In the previous post, I gave a top view of how Wi-Fi sends your stuff through the air and how devices makes sense of it.
In this final part of my three part series on Wi-Fi, you’ll learn all about Wi-Fi hotspots and Wi-Fi security.
Let’s do this!
Wi-Fi hotspots are great; especially mobile hotspots.
Assuming you have the data plan to support your avaricious appetite for data, you can turn your smartphone into a personal access point and then connect your laptop and other devices to the internet through that smartphone.
You can even transform your Windows 8.1 PC into a Wi-Fi hotspot or connect to a public hotspot in a local cafe, airport or hotel lobby (just make sure you use some common sense when connecting to a public hotspot)
Finding your hotspot
There are Wi-Fi hotspots in almost every major city you can image. And although some cost a fee, most are free. In fact, entire websites have been devoted to helping you find free Wi-Fi hotspots. wififreespots.com is a good example but there are others.
Incidentally, if you visit wififreespot.com, ignore the bland design. The site looks like it was crafted in the Netscape Navigator era but don’t be fooled – the content here is golden.
openwifispots.com is another good site to check for free Wi-Fi hotspots. There are almost 70,000 hotspots in the database but the directory doesn’t include international locations.
Staying safe online
Before you start connecting to public hotspots it’s imperative that you protect yourself when browsing the internet.
My suggestion is to use a free VPN service such as proXPN or HotSpot Shield.

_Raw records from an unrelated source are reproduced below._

-- ==== Sys2Proof/Machine/Blocks.lean ====
section
/-! DEFINITION. Block headers, stored blocks and the code-length description of a dynamic block
(41_blocks_and_tables.md). -/

namespace Sys2Proof.Machine

open Sys2Proof

/-- `BLKHDR` (R150): the header's fields are latched, then the block type says what follows. -/
def Inf.blockHeader (bfinal : Bool) (btype : BitVec 2) (next : Inf → Inf) (u : Inf) : Inf :=
  u.begin.take 3 fun u => next { u with bfinal := bfinal, btype := btype }

/-- The fixed code lengths are loaded (R152). -/
def Inf.loadFixed (u : Inf) : Inf := { u with llLen := fixedLlLen, dLen := fixedDLen, phase := .sym }

/-- `STORED` in INF (R155). -/
def Inf.stored (len nlen : BitVec 16) (u : Inf) : Inf :=
  u.begin.take (padBits u.bitpos + 32) fun u =>
    if len ^^^ nlen ≠ 0xFFFF then u.raise .invalidDeflateStream
    else if u.inLen < u.bitpos / 8 + len.toNat then u.raise .unexpectedEof
    else (u.copyStored len.toNat).blockEnd

/-- `DYNHDR` in INF (R156). -/
def Inf.dynhdr (hlit hdist : BitVec 5) (hclen : BitVec 4) (u : Inf) : Inf :=
  u.begin.take 14 fun u =>
    if maxLCodes < litLenCount hlit ∨ maxDCodes < distCount hdist then u.raise .invalidDeflateStream
    else { u with
      nlen := litLenCount hlit
      ndist := distCount hdist
      ncode := codeLenCount hclen
      llLen := List.replicate 288 0
      dLen := List.replicate 32 0
      clLen := List.replicate 19 0
      lidx := 0
      phase := .dynclen }

/-- `CLENS` in INF (R157). -/
def Inf.clens (lens : List (BitVec 3)) (u : Inf) : Inf :=
  u.begin.take (3 * lens.length) fun u =>
    if classify (placeLens u.clLen lens) ≠ .complete then u.raise .invalidDeflateStream
    else { u with clLen := placeLens u.clLen lens, phase := .dynlens }

/-- `CL0` to `CL15` in INF (R158): one explicit code length `v`. -/
def Inf.clExplicit (v : Nat) (p : Policy) (u : Inf) : Inf :=
  let u0 := u.begin
  u0.take (u.clLen.getD v 0).toNat fun u =>
    Inf.endLens p u0 (u.appendLens 1 (BitVec.ofNat 4 v))

/-- `CL16` in INF (R159): repeat the previous length. That there is one is tested before the extra bits are read (R283). -/
def Inf.clRepeat (x : Nat) (p : Policy) (u : Inf) : Inf :=
  let u0 := u.begin
  let r := clBase 16 + x
  u0.take (u.clLen.getD 16 0).toNat fun u =>
    if u.lidx = 0 then u.raise .invalidDeflateStream
    else u.take (clExtra 16) fun u =>
      if u.nlen + u.ndist < u.lidx + r then u.raise .invalidDeflateStream
      else Inf.endLens p u0 (u.appendLens r (u.seqLen (u.lidx - 1)))

/-- `CL17` and `CL18` in INF (R160, R161): a run of zeros; the entries are 0 already (R156). -/
def Inf.clZeros (sym x : Nat) (p : Policy) (u : Inf) : Inf :=
  let u0 := u.begin
  let r := clBase sym + x
  u0.take ((u.clLen.getD sym 0).toNat + clExtra sym) fun u =>
    if u.nlen + u.ndist < u.lidx + r then u.raise .invalidDeflateStream
    else Inf.endLens p u0 { u with lidx := u.lidx + r }

/-- `BLK.STORED` (R150, R151). -/
def execBlkStored (bfinal : Bool) (s : State) : Host.Outcome State Fault Refusal :=
  .next (s.onInf (Inf.blockHeader bfinal 0 fun u => { u with phase := .stored }))

/-- `BLK.FIXED` (R150, R152). -/
def execBlkFixed (bfinal : Bool) (s : State) : Host.Outcome State Fault Refusal :=
  .next (s.onInf (Inf.blockHeader bfinal 1 Inf.loadFixed))

/-- `BLK.DYN` (R150, R153). -/
def execBlkDyn (bfinal : Bool) (s : State) : Host.Outcome State Fault Refusal :=
  .next (s.onInf (Inf.blockHeader bfinal 2 fun u => { u with phase := .dynhdr }))

/-- `BLK.RSV` (R150, R154): the fault leaves `bfinal` and `btype` as they were (R280). -/
def execBlkRsv (_bfinal : Bool) (s : State) : Host.Outcome State Fault Refusal :=
  .next (s.onInf fun u => u.begin.take 3 fun u => u.raise .invalidDeflateStream)

/-- `STORED` (R155). -/
def execStored (len nlen : BitVec 16) (s : State) : Host.Outcome State Fault Refusal :=
  .next (s.onInf (Inf.stored len nlen))

/-- `DYNHDR` (R156). -/
def execDynhdr (hlit hdist : BitVec 5) (hclen : BitVec 4) (s : State) : Host.Outcome State Fault Refusal :=
  .next (s.onInf (Inf.dynhdr hlit hdist hclen))

/-- `CLENS` (R157). -/
def execClens (lens : List (BitVec 3)) (s : State) : Host.Outcome State Fault Refusal :=
  .next (s.onInf (Inf.clens lens))

/-- `CL0` (R158). -/
def execCl0 (s : State) : Host.Outcome State Fault Refusal :=
  .next (s.onInf (Inf.clExplicit 0 s.params.incomplete))

/-- `CL1` (R158). -/
def execCl1 (s : State) : Host.Outcome State Fault Refusal :=
  .next (s.onInf (Inf.clExplicit 1 s.params.incomplete))

/-- `CL2` (R158). -/
def execCl2 (s : State) : Host.Outcome State Fault Refusal :=
  .next (s.onInf (Inf.clExplicit 2 s.params.incomplete))

/-- `CL3` (R158). -/
def execCl3 (s : State) : Host.Outcome State Fault Refusal :=
  .next (s.onInf (Inf.clExplicit 3 s.params.incomplete))

/-- `CL4` (R158). -/
def execCl4 (s : State) : Host.Outcome State Fault Refusal :=
  .next (s.onInf (Inf.clExplicit 4 s.params.incomplete))

/-- `CL5` (R158). -/
def execCl5 (s : State) : Host.Outcome State Fault Refusal :=
  .next (s.onInf (Inf.clExplicit 5 s.params.incomplete))

/-- `CL6` (R158). -/
def execCl6 (s : State) : Host.Outcome State Fault Refusal :=
  .next (s.onInf (Inf.clExplicit 6 s.params.incomplete))

/-- `CL7` (R158). -/
def execCl7 (s : State) : Host.Outcome State Fault Refusal :=
  .next (s.onInf (Inf.clExplicit 7 s.params.incomplete))

/-- `CL8` (R158). -/
def execCl8 (s : State) : Host.Outcome State Fault Refusal :=
  .next (s.onInf (Inf.clExplicit 8 s.params.incomplete))

/-- `CL9` (R158). -/
def execCl9 (s : State) : Host.Outcome State Fault Refusal :=
  .next (s.onInf (Inf.clExplicit 9 s.params.incomplete))

/-- `CL10` (R158). -/
def execCl10 (s : State) : Host.Outcome State Fault Refusal :=
  .next (s.onInf (Inf.clExplicit 10 s.params.incomplete))

/-- `CL11` (R158). -/
def execCl11 (s : State) : Host.Outcome State Fault Refusal :=
  .next (s.onInf (Inf.clExplicit 11 s.params.incomplete))

/-- `CL12` (R158). -/
def execCl12 (s : State) : Host.Outcome State Fault Refusal :=
  .next (s.onInf (Inf.clExplicit 12 s.params.incomplete))

/-- `CL13` (R158). -/
def execCl13 (s : State) : Host.Outcome State Fault Refusal :=
  .next (s.onInf (Inf.clExplicit 13 s.params.incomplete))

/-- `CL14` (R158). -/
def execCl14 (s : State) : Host.Outcome State Fault Refusal :=
  .next (s.onInf (Inf.clExplicit 14 s.params.incomplete))

/-- `CL15` (R158). -/
def execCl15 (s : State) : Host.Outcome State Fault Refusal :=
  .next (s.onInf (Inf.clExplicit 15 s.params.incomplete))

/-- `CL16` (R159). -/
def execCl16 (x : BitVec 2) (s : State) : Host.Outcome State Fault Refusal :=
  .next (s.onInf (Inf.clRepeat x.toNat s.params.incomplete))

/-- `CL17` (R160). -/
def execCl17 (x : BitVec 3) (s : State) : Host.Outcome State Fault Refusal :=
  .next (s.onInf (Inf.clZeros 17 x.toNat s.params.incomplete))

/-- `CL18` (R161). -/
def execCl18 (x : BitVec 7) (s : State) : Host.Outcome State Fault Refusal :=
  .next (s.onInf (Inf.clZeros 18 x.toNat s.params.incomplete))

/-- `TABLES` (R162 to R164): table completion on its own (log entry 3). -/
def execTables (s : State) : Host.Outcome State Fault Refusal :=
  .next (s.onInf fun u => Inf.completeTables s.params.incomplete u.begin u.begin)

end Sys2Proof.Machine
end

Incidentally, HotSpot Shield works well; however, you need to be cognizant of the crapware in the HotSpot shield installer. As long as you opt-out of the unwanted mess you should be okay.
But I still avoid Hotspot shield. Despite the security benefit, I don’t have a penchant for bloated software.
Conversely, with proXPN, you create a free account by entering your phone number, email address and password. Then you click the confirmation email and download the client from the web portal.
Installation is a breeze and setup couldn’t be easier; however, the software does have it’s drawbacks.
Here are the top 3 I noticed:
- The free account is about as fast as dial-up
- It takes a few seconds longer to establish the connection with the free version (about 5 to 10 seconds longer)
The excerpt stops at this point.